PROBLEM TO SOLVE: Scan the listing below and copy each line holding the word "congr".
● ● ● ● ●
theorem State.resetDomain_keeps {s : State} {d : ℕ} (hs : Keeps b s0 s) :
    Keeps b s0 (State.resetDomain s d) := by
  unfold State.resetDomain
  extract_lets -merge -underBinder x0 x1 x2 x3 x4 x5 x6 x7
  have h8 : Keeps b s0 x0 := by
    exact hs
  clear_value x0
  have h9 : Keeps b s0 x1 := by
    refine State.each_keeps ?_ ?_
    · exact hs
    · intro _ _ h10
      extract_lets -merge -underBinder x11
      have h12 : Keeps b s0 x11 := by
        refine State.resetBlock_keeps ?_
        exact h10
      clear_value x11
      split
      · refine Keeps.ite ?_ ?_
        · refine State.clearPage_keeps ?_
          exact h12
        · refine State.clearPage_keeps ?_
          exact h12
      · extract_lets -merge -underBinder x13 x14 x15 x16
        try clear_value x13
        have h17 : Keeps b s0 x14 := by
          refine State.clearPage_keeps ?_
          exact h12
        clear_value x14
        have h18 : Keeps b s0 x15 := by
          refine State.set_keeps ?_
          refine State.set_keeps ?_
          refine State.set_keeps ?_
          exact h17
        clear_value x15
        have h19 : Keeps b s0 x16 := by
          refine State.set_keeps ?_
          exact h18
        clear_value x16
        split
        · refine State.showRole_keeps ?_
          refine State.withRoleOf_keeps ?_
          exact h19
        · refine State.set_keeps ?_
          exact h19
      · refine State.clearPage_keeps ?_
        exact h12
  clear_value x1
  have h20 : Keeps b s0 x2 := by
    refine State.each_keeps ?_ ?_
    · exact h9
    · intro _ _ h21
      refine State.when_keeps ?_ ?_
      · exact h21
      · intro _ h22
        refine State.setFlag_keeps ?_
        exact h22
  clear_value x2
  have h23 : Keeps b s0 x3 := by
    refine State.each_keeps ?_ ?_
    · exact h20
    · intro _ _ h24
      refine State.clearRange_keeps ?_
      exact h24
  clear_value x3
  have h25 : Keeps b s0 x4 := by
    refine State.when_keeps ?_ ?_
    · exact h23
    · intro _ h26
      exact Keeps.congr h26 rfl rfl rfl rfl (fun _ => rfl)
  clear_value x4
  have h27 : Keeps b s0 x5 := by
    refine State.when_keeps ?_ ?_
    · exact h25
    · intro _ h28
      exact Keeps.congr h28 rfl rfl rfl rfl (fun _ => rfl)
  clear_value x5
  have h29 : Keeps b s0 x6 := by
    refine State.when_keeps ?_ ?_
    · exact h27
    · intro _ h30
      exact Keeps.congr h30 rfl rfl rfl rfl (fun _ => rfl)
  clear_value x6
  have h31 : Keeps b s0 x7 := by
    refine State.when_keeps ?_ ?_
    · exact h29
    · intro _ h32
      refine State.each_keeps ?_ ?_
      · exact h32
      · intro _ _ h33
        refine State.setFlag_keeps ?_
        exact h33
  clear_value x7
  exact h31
● ● ● ● ●
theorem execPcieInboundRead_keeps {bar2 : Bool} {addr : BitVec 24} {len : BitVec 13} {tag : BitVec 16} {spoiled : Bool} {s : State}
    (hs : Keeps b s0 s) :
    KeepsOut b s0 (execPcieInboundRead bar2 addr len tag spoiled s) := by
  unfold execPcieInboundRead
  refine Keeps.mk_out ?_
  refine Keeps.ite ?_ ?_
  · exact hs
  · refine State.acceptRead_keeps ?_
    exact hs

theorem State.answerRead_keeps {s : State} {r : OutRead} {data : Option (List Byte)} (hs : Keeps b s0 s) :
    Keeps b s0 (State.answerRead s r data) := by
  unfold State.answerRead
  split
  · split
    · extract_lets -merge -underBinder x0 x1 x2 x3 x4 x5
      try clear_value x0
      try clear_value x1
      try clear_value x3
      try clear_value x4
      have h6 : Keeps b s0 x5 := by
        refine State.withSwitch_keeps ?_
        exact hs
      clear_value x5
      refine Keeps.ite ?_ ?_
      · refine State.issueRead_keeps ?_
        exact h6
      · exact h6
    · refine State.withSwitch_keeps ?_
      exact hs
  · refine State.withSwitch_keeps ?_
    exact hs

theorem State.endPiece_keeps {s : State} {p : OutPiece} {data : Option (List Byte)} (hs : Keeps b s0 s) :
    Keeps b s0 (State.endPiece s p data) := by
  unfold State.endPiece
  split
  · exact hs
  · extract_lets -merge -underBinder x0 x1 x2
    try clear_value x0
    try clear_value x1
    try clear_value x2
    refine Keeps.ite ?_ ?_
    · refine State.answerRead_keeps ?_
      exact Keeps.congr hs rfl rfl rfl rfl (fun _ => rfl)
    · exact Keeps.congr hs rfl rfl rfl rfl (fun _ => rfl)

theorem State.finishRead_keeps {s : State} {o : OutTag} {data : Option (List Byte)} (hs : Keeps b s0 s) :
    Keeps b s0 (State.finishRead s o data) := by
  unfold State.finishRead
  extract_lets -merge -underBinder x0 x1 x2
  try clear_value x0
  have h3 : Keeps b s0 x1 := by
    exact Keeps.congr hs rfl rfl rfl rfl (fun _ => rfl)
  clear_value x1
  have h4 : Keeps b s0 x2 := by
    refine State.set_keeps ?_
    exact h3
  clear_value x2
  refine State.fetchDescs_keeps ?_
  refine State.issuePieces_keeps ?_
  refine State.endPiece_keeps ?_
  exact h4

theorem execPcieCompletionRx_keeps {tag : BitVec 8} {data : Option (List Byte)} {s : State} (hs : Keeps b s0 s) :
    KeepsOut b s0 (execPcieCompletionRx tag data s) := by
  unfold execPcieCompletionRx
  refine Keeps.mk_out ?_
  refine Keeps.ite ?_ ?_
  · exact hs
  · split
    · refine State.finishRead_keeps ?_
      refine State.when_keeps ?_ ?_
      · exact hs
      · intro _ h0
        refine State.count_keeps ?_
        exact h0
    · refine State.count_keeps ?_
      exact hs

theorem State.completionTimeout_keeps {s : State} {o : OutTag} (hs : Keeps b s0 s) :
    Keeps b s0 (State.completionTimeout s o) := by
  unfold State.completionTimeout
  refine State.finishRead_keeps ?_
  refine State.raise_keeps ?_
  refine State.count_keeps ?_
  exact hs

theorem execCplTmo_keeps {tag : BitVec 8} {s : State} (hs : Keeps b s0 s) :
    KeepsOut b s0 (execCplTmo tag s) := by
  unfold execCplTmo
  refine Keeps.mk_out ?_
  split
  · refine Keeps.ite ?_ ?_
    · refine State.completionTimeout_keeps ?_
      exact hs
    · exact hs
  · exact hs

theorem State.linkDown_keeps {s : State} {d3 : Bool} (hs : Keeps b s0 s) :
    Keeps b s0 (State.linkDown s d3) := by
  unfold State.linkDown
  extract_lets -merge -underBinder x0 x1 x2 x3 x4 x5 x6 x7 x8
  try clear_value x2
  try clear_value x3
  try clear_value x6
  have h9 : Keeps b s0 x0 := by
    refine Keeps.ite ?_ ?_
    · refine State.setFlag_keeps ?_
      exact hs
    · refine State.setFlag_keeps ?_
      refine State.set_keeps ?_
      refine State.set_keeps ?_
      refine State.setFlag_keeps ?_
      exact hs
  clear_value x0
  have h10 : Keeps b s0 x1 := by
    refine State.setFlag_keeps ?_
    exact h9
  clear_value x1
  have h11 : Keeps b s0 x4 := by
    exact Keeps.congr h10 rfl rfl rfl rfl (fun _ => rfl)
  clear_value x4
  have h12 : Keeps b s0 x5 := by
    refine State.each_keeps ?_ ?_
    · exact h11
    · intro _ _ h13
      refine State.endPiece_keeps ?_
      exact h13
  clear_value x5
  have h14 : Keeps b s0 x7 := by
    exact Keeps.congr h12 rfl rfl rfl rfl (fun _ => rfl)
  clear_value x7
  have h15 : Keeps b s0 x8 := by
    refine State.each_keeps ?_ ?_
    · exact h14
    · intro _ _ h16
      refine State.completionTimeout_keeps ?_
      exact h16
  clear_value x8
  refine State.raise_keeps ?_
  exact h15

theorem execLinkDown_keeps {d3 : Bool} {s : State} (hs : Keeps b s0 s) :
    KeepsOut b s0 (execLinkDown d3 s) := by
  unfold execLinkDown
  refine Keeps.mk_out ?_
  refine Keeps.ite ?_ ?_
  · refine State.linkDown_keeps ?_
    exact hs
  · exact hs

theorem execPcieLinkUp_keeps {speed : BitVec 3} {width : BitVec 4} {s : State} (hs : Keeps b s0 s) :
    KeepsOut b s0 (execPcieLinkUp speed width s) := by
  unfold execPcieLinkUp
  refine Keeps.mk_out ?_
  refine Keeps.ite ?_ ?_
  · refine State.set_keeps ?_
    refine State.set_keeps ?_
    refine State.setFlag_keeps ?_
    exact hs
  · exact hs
● ● ● ● ●
RESULT BELOW:
      exact Keeps.congr h26 rfl rfl rfl rfl (fun _ => rfl)
      exact Keeps.congr h28 rfl rfl rfl rfl (fun _ => rfl)
      exact Keeps.congr h30 rfl rfl rfl rfl (fun _ => rfl)
      exact Keeps.congr hs rfl rfl rfl rfl (fun _ => rfl)
    · exact Keeps.congr hs rfl rfl rfl rfl (fun _ => rfl)
    exact Keeps.congr hs rfl rfl rfl rfl (fun _ => rfl)
    exact Keeps.congr h10 rfl rfl rfl rfl (fun _ => rfl)
    exact Keeps.congr h12 rfl rfl rfl rfl (fun _ => rfl)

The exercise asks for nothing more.